The Service Lifecycle

As described in the preface to the first SRE book, an SRE team’s contributions to service reliability happen throughout all phases of the service lifecycle. Their application of production knowledge and experience can substantially improve the reliability of a service well before any SRE picks up the pager for the service.

Figure 18-1 shows the ideal levels of SRE engagement over the course of a service’s life. However, an SRE team might begin their engagement with a service at any stage in the lifecycle. For example, if the development team begins planning a replacement service for an SRE-supported service, SRE might be involved in the new service very early on. Alternatively, an SRE team might formally engage with a service once it has been generally available for months or years and is now facing reliability or scaling challenges. This section provides guidance on how SRE teams can effectively contribute at each phase.

Level of SRE engagement during the service lifecycle
Figure 18-1. Level of SRE engagement during the service lifecycle

Setting Up the Relationship

A service does not exist in a vacuum: the SRE team engages with the developer team that builds the service and the product team that determines how it should evolve. This section recommends some strategies and tactics for building and maintaining good working relationships with those teams.

Aligning Goals

The developer and SRE teams both care about reliability, availability, performance, scalability, efficiency, and feature and launch velocity. However, SRE operates under different incentives, mainly favoring service long-term viability over new feature launches.

In our experience, developer and SRE teams can strike the right balance here by maintaining their individual foci but also explicitly supporting the goals of the other group. SREs can have an explicit goal to support the developer team’s release velocity and ensure the success of all approved launches. For example, SRE might state, “We will support you in releasing as quickly as is safe,” where “safe” generally implies staying within error budget. Developers should then commit to dedicating a reasonable percentage of engineering time to fixing and preventing the things that are breaking reliability: resolving ongoing service issues at the design and implementation level, paying down technical debt, and including SREs in new feature development early so that they can participate in design conversations.

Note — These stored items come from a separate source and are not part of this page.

-- ==== Sys2Proof/Machine/Commit.lean ====
section
/-! DEFINITION. How journal records commit and retire (R368, R374, R375), the mirror copies of the partner's records (R369, R408), and the end
of a work item (R144). -/

namespace Sys2Proof.Machine

/-! ### Mirror copies (R369, R408, R409) -/

/-- Send one MCOMMIT entry. -/
def State.mcommit (s : State) (origin seq status gidx : Nat) : State :=
  if s.session then
    s.crlSend 1 0x10 (leBytes 8 seq ++ [BitVec.ofNat 8 origin, BitVec.ofNat 8 status] ++ leBytes 2 gidx ++ zeroBytes 4)
  else s

/-- The head holds a live mirror copy already: it answers once that one is committed and needs nothing of the new one. -/
def State.mirrorAgain (s : State) (r : JRec) : State := if r.committed then s.mcommit r.origin r.seq 0 0 else s

/-- A mirror record is accepted for writing. Its payload, when it has one, is in the grates of command number `tag`, whose list stands
in DDR. -/
def State.mirrorRecord (s : State) (r : JRec) (tag : Nat) (payload : Bytes) : State :=
  let r := { r with mirror := true, tag }
  if payload.isEmpty then s.postRec r
  else
    let gs := s.gratesOf (cmdUser tag)
    let list := s.freeValue.toNat
    let s := ({ s.taken 1 with grates := fillGrates s.grates gs payload }).ddrWrite list (gs.flatMap (fun g => leBytes 4 g))
    let s := s.updJnl (fun j => { j with staging := Tab.put j.staging r.key payload })
    s.postRec { r with loc := list }

/-- The record a MIR message carries from byte 0 of its body: header and body lines. -/
def mirRec (body : Bytes) : JRec := { JRec.ofBytes body with mirror := true }

/-- The granules of a MIR_DATA message. -/
def mirGranules (m : Bytes) : Nat := (m.length - 160) / 4112

/-- The plaintext of a message whose tag its receiver has not checked. -/
def State.plain (s : State) (m : Bytes) : Bytes :=
  gcmCrypt (s.slotK1 1) ([BitVec.ofNat 8 (1 - s.head), 0, 0, 0] ++ slice m 8 8) (slice m 16 (m.length - 32))

/-- Program 0x0004 has ended for a mirror receipt (R408): `value` holds the STATUS of R409 and, above it, GIDX. -/
def State.mirrorChecked (s : State) (tag value : Nat) : State :=
  match Tab.find s.crl.mirIn tag with
  | none => s
  | some (m, _) =>
    let s := s.updCrl (fun c => { c with mirIn := Tab.del c.mirIn tag })
    let body := s.plain m
    let r := mirRec body
    if value % 256 == 0 then
      match s.rec? true r.origin r.seq with
      | some old => (s.freeUser (cmdUser tag)).mirrorAgain old
      | none => s.mirrorRecord r tag (body.drop (128 + 16 * mirGranules m))
    else (s.freeUser (cmdUser tag)).mcommit r.origin r.seq (value % 256) (value / 256 % 65536)

/-! ### Commit (R368) -/

/-- Lists cut into pieces of 14, the changes one record carries (R365). -/
def pieces14 {α : Type} : Nat → List α → List (List α)
  | 0, _ => []
  | n + 1, l => if l.isEmpty then [] else l.take 14 :: pieces14 n (l.drop 14)

/-- A DEALLOC record's granules are deallocated where no later sequence stands (R250): their map entries keep only its sequence, MAP records
carry the changes, and the old references are released. -/
def State.applyDealloc (s : State) (r : JRec) : State :=
  let lbas := ((List.range (r.len / 4096)).map (fun i => r.lba + i)).filter (fun b => (s.mapAt r.vol b).seq ≤ r.seq)
  let was := lbas.map (fun b => (b, s.mapAt r.vol b))
  let old := (was.map (·.2)).filter MapEntry.present
  let change (b : Nat) (entry : MapEntry) : MapChange := { vol := r.vol, lba := b, entry }
  let entry : MapEntry := { loc := 0, seq := r.seq, fp := 0, flags := 0 }
  let s := lbas.foldl (fun s b => s.putMap r.vol b entry) s
  let s := (pieces14 lbas.length was).foldl (fun s ws =>
    (s.postIdx (.map (ws.map (fun w => change w.1 entry))) (.map (ws.map (fun w => change w.1 w.2))) 4 r.vol).1) s
  old.foldl (fun s e => s.releaseEntry (s.vol r.vol).domain e) s

/-- Every record of a write-class command is committed (R115). -/
def State.allRecorded (s : State) (tag : Nat) : Bool :=
  !(s.jnl.recs ++ s.jnl.waiting).any (fun r => !r.mirror && r.type ≤ 2 && r.tag == tag && !r.committed)

/-- What the head's own record does once it is committed. -/
def State.ownCommitted (s : State) (r : JRec) : State :=
  if r.type ≤ 2 then
    let s := s.markJournalled (cmdUser r.tag)
    let s := if s.allRecorded r.tag then s.updCmd r.tag (fun c => { c with recorded := true }) else s
    if r.type == 2 then s.applyDealloc r else s
  else
    let s := s.updDdx (fun d => { d with undo := Tab.del d.undo r.tag })
    if s.mirrored && !r.acked then s else s.idxCommitted r.tag

/-- What a mirror copy does once it is committed: it is reported to its owner (R369), AND_PSEQ_MAX follows it (R458), and an OWNER record takes
effect. -/
def State.mirrorCommitted (s : State) (r : JRec) : State :=
  let s := (s.markJournalled (cmdUser r.tag)).mcommit r.origin r.seq 0 0
  let s := (s.set F.AND_PSEQ_MAX_VALUE (max (s.get F.AND_PSEQ_MAX_VALUE) r.seq)).followRec r
  match r.body with
  | .owner o => s.ownerSeen r o
  | _ => s

/-- A record is committed. -/
def State.commitRec (s : State) (r : JRec) : State :=
  let unmirrored := !r.mirror && s.getb F.GLB_MODE_UNMIRRORED
  let s := s.updJnl (fun j => { j with recs := j.recs.map (fun x => if x.is r.mirror r.origin r.seq then { x with committed := true, unmirrored } else x) })
  let s := s.inc F.JNL_RECS_COUNT 1
  if r.mirror then s.mirrorCommitted r else s.ownCommitted r

/-- RECORD_COMMIT: the units of a record being written are acknowledged and the record is committed; without credit for its writes it waits
(R361, R368). -/
def execRecordCommit (mirror : Bool) (origin seq : Nat) (s : State) : Res :=
  .next (match s.rec? mirror origin seq with
    | none => s
    | some r =>
      if r.committed then s
      else if !s.hasCredit (4 * r.lines) then s.throttle
      else (s.spend (4 * r.lines)).commitRec r)

/-! ### Retirement (R374, R375) -/

/-- A record not yet committed carries a change a test accepts. -/
def State.pendingChange (s : State) (map : MapChange → Bool) (index : IdxChange → Bool) : Bool :=
  (s.jnl.recs ++ s.jnl.waiting).any (fun r => !r.committed && !r.mirror && match r.body with
    | .map cs => cs.any map
    | .index cs => cs.any index
    | _ => false)

/-- The granule's map carries the record's sequence or a later one, durably. -/
def State.granuleSettled (s : State) (r : JRec) (lba : Nat) : Bool :=
  let m := s.mapAt r.vol lba
  r.seq ≤ m.seq && (!m.present || s.rowDurable m.loc) &&
  !s.pendingChange (fun c => c.vol == r.vol && c.lba == lba) (fun c => m.present && c.location == m.loc)

/-- A later committed CHECKPOINT of a kind. -/
def State.checkpointAfter (s : State) (kind seq : Nat) : Bool :=
  s.jnl.recs.any (fun x => x.type == 6 && !x.mirror && x.committed && x.lba == kind && seq < x.seq)

/-- The condition of R374 holds for a committed record of the head. -/
def State.mayRetire (s : State) (r : JRec) : Bool :=
  r.committed && !r.mirror && (Tab.find s.crl.mirWait r.key).isNone &&
  match r.type, r.body with
  | 1, _ => (List.range (r.len / 4096)).all (fun i => s.granuleSettled r (r.lba + i))
  | 2, _ => (List.range (r.len / 4096)).all (fun i => s.granuleSettled r (r.lba + i))
  | 3, .index cs => cs.all (fun c =>
      !s.stored (c.half, ((s.half c.half).bucketOf (fpKey c.fp c.domain)).2) || s.checkpointAfter c.half r.seq)
  | 4, .map cs => cs.all (fun c => !s.stored (mapPage c.vol c.lba))
  | 5, _ => s.checkpointAfter 2 r.seq
  | 6, _ => s.checkpointAfter r.lba r.seq
  | 7, _ => true
  | 8, _ => r.settled
  | _, _ => false

/-- A record retires: its payload's grates are free again, and a partner that holds a mirror copy is told. -/
def State.retireRec (s : State) (r : JRec) : State :=
  let s := s.eraseRec r
  let s := if r.type == 1 then s.freeUser (cmdUser r.tag) else s
  if !r.mirror && s.session && r.acked then s.crlSend 1 0x11 (leBytes 8 r.seq ++ [BitVec.ofNat 8 r.origin] ++ zeroBytes 7) else s

/-- A granule of a staged write whose copy lay in a stripe that is LOST (R354). -/
def State.lostAgain (s : State) (r : JRec) : Bool :=
  r.type == 1 && !r.mirror && r.committed && (List.range (r.len / 4096)).any (fun i =>
    let m := s.mapAt r.vol (r.lba + i)
    m.present && m.seq == r.seq && (s.stripe (locStripe m.loc)).state == 5)

/-- A work item that destages a record is queued or running. -/
def State.destaging (s : State) (r : JRec) : Bool :=
  let mine (w : WorkItem) : Bool := w.kind == 0 && w.user == r.tag && leAt w.bytes 16 8 == r.seq
  s.stoves.any (fun v => v.2.queue.any mine || v.2.strands.any (fun x => x.2.item.any mine)) || s.fwq.any mine

/-- RECORD_RETIRE: a record of the head whose condition holds retires (R375) once there is credit for its unit write (R361). A mirror copy retires on its owner's notice only. What a LOST stripe
held of a write that is still staged is written again (R354). -/
def execRecordRetire (mirror : Bool) (origin seq : Nat) (s : State) : Res :=
  .next (match s.rec? mirror origin seq with
    | some r => if s.mayRetire r then (if s.hasCredit 1 then s.retireRec r else s) else if s.lostAgain r && !s.destaging r then s.destage r else s
    | none => s)

/-! ### END and CRL (R144, R200) -/

/-- END returns a value to an item's poster with its TAG (R187), and what a poster of the device does with it. -/
def State.itemEnded (s : State) (w : WorkItem) (value : Nat) : State :=
  let s := s.emit (.itemEnd (leAt w.bytes 6 2) w.tag value)
  match w.kind with
  | 1 =>
    match s.cmd? w.user with
    | some c => if c.kind == .read && c.stage == .reading then (if value == 0 then s.readDone c else s.failRead c 2 0x81) else s
    | none => s
  | 3 => s.rebuildEnd w.arg (value == 0)
  | 4 =>
    let i := w.arg % 16
    (s.updStream i (fun x => { x with items := x.items - 1 })).streamDone i
  | 5 => s.mirrorChecked w.user value
  | 6 =>
    if w.tag == 1 then s.updDdx (fun d => { d with reclaimItems := d.reclaimItems - 1 })
    else if w.tag == 2 then s.writeEnd w.arg (value == 0)
    else s
  | 7 => s.firmwareItem w.arg value
  | _ => s

/-- END (R144): it waits for every outstanding ticket, then the strand gives up what it holds and becomes idle, and its item's poster gets
(u32)g[B]. -/
def execEndItem (n k : Nat) (f : InsW) (s : State) : Res :=
  let legal := f.a == 0 && f.c == 0 && f.x == 0 && f.imm == 0
  .next (s.onTurn n k 0x01 f (fun s =>
    if legal && !(s.strand n k).allDone then s.stall n k .all
    else s.perform n k legal none (fun x => x.pc) (fun s x =>
      let value := (x.reg f.b).toNat % 2 ^ 32
      let s := (s.releaseStrand n k).updStrand n k (fun y => { y with st := .idle, item := none })
      .ok (match x.item with
        | some w => s.itemEnded w value
        | none => s))))

/-- CRL_TRANSMIT: a CRL instruction submits a transmit request (R200): it takes a DMA channel, and its block is read as the channel is granted. -/
def execCrlTransmit (n k : Nat) (f : InsW) (s : State) : Res :=
  .next ((s.launched n k 0xC1 f (f.c == 0 && f.x == 0 && f.imm == 0) (some 6) (some 4) (fun s x =>
    match blockAt x f.b 64 with
    | .error c => .error c
    | .ok ea => .ok (s, .crl ea []))).begun n)

end Sys2Proof.Machine
end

Sustaining an Effective Ongoing Relationship

Healthy and effective relationships require ongoing effort. The strategies outlined in this section have worked well for us.

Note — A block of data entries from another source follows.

/-- Requests of this head that a session carries and that have no answer are sent on the new one. -/
def State.sendAgain (s : State) : State :=
  let s := (s.bel.cmds.filter (fun c => c.stage == .forwarded)).foldl (fun s c => s.forward c c.opc) s
  let s := s.ddx.fwd.foldl (fun s e => s.idxAsk e.1 e.2) s
  (s.jnl.recs.filter (fun r => s.and.settling.contains r.key)).foldl State.askStage s

/-- The session is up (R405): sequences, credit and IVC start again, heartbeats are watched from the second slot on, AT joins, and the
partner's mode byte counts (R475). -/
def State.sessionUp (s : State) (h : Hello) : State :=
  let s := ((s.setb F.CRL_STS_SESSION true).setb F.CRL_STS_LOST false).set F.CRL_STS_MISS 0
  let s := (s.set F.CRL_SEQ_TX_NEXT 0).set F.CRL_SEQ_RX_EXP 0
  let s := s.updCrl (fun c => { c with
    lastAck := 0xFFFFFF, replay := [], replays := 0, nakAt := none, sent := [], freed := [], rxFreed := [], changed := [], opened := []
    ivc := 1, fenceIvc := 0, watch := true, hbNext := s.now / 2000 + 2, hbGot := [], hbSent := s.now / 2000, endedByHello := false })
  let s := (s.recordMs 0x0401 (w1 s.crl.gen)).joinAt h
  let s := { s with mode := { s.mode with partnerByte := some h.mode } }
  (s.decideMode).sendAgain.releaseHeld

/-! ### Frames (R390-R394, R397) -/

/-- The fields of a received frame. -/
def fKind (b : Bytes) : Nat := leAt b 0 1 / 16
def fVc (b : Bytes) : Nat := leAt b 0 1 % 8
def fSeq (b : Bytes) : Nat := leAt b 1 3
def fAck (b : Bytes) : Nat := leAt b 4 3
def fFc (b : Bytes) : Nat := leAt b 7 3
def fLen (b : Bytes) : Nat := fFc b % 512

/-- A frame is corrupt by its own bytes (R391). -/
def frameCorrupt (b : Bytes) : Bool :=
  b.length != 270 || crc32c (b.take 266) != leAt b 266 4 || 2 < fKind b || bit (leAt b 0 1) 3 || 256 < fLen b ||
  (fKind b == 1 && fLen b == 0) || (fKind b != 1 && fLen b != 0)

/-- An ACK `a` acknowledges a held frame `q` (R394). -/
def acks (a q : Nat) : Bool := (a + 2 ^ 24 - q) % 2 ^ 24 < 2 ^ 23

/-- ACK and credit of a good frame. -/
def State.ackCredit (s : State) (b : Bytes) : State :=
  let a := fAck b
  let some_ := s.crl.replay.any (fun f => acks a f.seq)
  let cvc := bits (fFc b) 11 3
  let s := s.updCrl (fun c => { c with
    frameAt := s.cyc
    replay := c.replay.filter (fun f => !acks a f.seq)
    replays := if some_ then 0 else c.replays
    replayAt := if some_ then s.cyc else c.replayAt
    freed := if cvc < 5 then Tab.putN c.freed cvc (bits (fFc b) 14 10) else c.freed })
  if some_ then s.freeMir else s

/-- Discard a frame with at most one NAK (R393). -/
def State.nak (s : State) : State :=
  let again := match s.crl.nakAt with
    | none => true
    | some t => t + 10 * max 1 (s.get F.CRL_TIMERS_REPLAY_TO) ≤ s.cyc
  if again then ((s.updCrl (fun c => { c with nakAt := some s.cyc })).emitFrame 2 0 0 false false []).countIdle else s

Investing Time in Working Better Together

The simple act of spending time with each other helps SREs and developers collaborate more effectively. We recommend that SREs meet regularly with their counterparts for the services they run. It’s also a good idea for SREs to meet periodically with other SRE teams who run services that either send traffic to the service or provide common infrastructure that the service uses. The SRE team can then escalate confidently and quickly during outages or disagreements because the teams know each other and have already set expectations of how escalations should be initiated and managed.

Handling Mistakes Appropriately

Humans inevitably make mistakes. Consistent with our postmortem culture, we don’t blame people, and instead focus on system behavior. Your mileage may vary, but we have had success with the following tactics.

Sleep on it

If possible, don’t conduct follow-up conversations when you’re tired or emotions are high. During high-stress situations, people can easily misinterpret tone in written communication like emails. Readers will remember how the words made them feel, not necessarily what was written. When you’re communicating across locations, it’s often worth the time to set up a video chat so that you can see facial expressions and hear the tone of voice that helps disambiguate words.

Meet in person (or as close to it as possible) to resolve issues

Interactions conducted solely via code reviews or documentation can quickly become drawn out and frustrating. When a behavior or decision from another team is at odds with our expectations, we talk with them about our assumptions and ask about missing context.

Scaling SRE to Larger Environments

The scenarios we’ve discussed so far involve a single SRE team, a single developer team, and one service. Larger companies, or even small companies that use a microservices model, may need to scale some or all of these numbers.

Structuring a Multiple SRE Team Environment

If your company is big enough to have multiple SRE teams, and perhaps multiple products, you need to choose a structure for how SRE and the product groups relate.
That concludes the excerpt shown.